**Records excerpted from a collection:**

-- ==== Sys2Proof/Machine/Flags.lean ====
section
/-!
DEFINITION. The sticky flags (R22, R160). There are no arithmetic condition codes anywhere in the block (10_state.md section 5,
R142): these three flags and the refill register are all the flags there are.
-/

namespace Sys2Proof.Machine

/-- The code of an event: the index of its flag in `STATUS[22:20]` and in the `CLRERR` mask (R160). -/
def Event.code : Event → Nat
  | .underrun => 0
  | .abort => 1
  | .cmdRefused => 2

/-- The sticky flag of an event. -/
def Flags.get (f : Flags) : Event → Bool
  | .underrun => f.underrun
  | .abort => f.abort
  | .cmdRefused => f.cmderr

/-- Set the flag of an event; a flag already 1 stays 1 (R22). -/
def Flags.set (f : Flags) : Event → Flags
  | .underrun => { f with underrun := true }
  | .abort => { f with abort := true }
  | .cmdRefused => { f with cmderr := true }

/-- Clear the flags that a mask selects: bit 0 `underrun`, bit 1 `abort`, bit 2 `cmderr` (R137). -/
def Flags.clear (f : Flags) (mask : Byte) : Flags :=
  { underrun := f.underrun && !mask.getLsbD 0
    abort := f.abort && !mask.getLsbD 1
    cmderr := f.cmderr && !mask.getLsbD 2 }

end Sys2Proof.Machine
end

**Work request:** Would you give the data above again, exactly as written?

**Answer for this exercise:**
-- ==== Sys2Proof/Machine/Flags.lean ====
section
/-!
DEFINITION. The sticky flags (R22, R160). There are no arithmetic condition codes anywhere in the block (10_state.md section 5,
R142): these three flags and the refill register are all the flags there are.
-/

namespace Sys2Proof.Machine

/-- The code of an event: the index of its flag in `STATUS[22:20]` and in the `CLRERR` mask (R160). -/
def Event.code : Event → Nat
  | .underrun => 0
  | .abort => 1
  | .cmdRefused => 2

/-- The sticky flag of an event. -/
def Flags.get (f : Flags) : Event → Bool
  | .underrun => f.underrun
  | .abort => f.abort
  | .cmdRefused => f.cmderr

/-- Set the flag of an event; a flag already 1 stays 1 (R22). -/
def Flags.set (f : Flags) : Event → Flags
  | .underrun => { f with underrun := true }
  | .abort => { f with abort := true }
  | .cmdRefused => { f with cmderr := true }

/-- Clear the flags that a mask selects: bit 0 `underrun`, bit 1 `abort`, bit 2 `cmderr` (R137). -/
def Flags.clear (f : Flags) (mask : Byte) : Flags :=
  { underrun := f.underrun && !mask.getLsbD 0
    abort := f.abort && !mask.getLsbD 1
    cmderr := f.cmderr && !mask.getLsbD 2 }

end Sys2Proof.Machine
end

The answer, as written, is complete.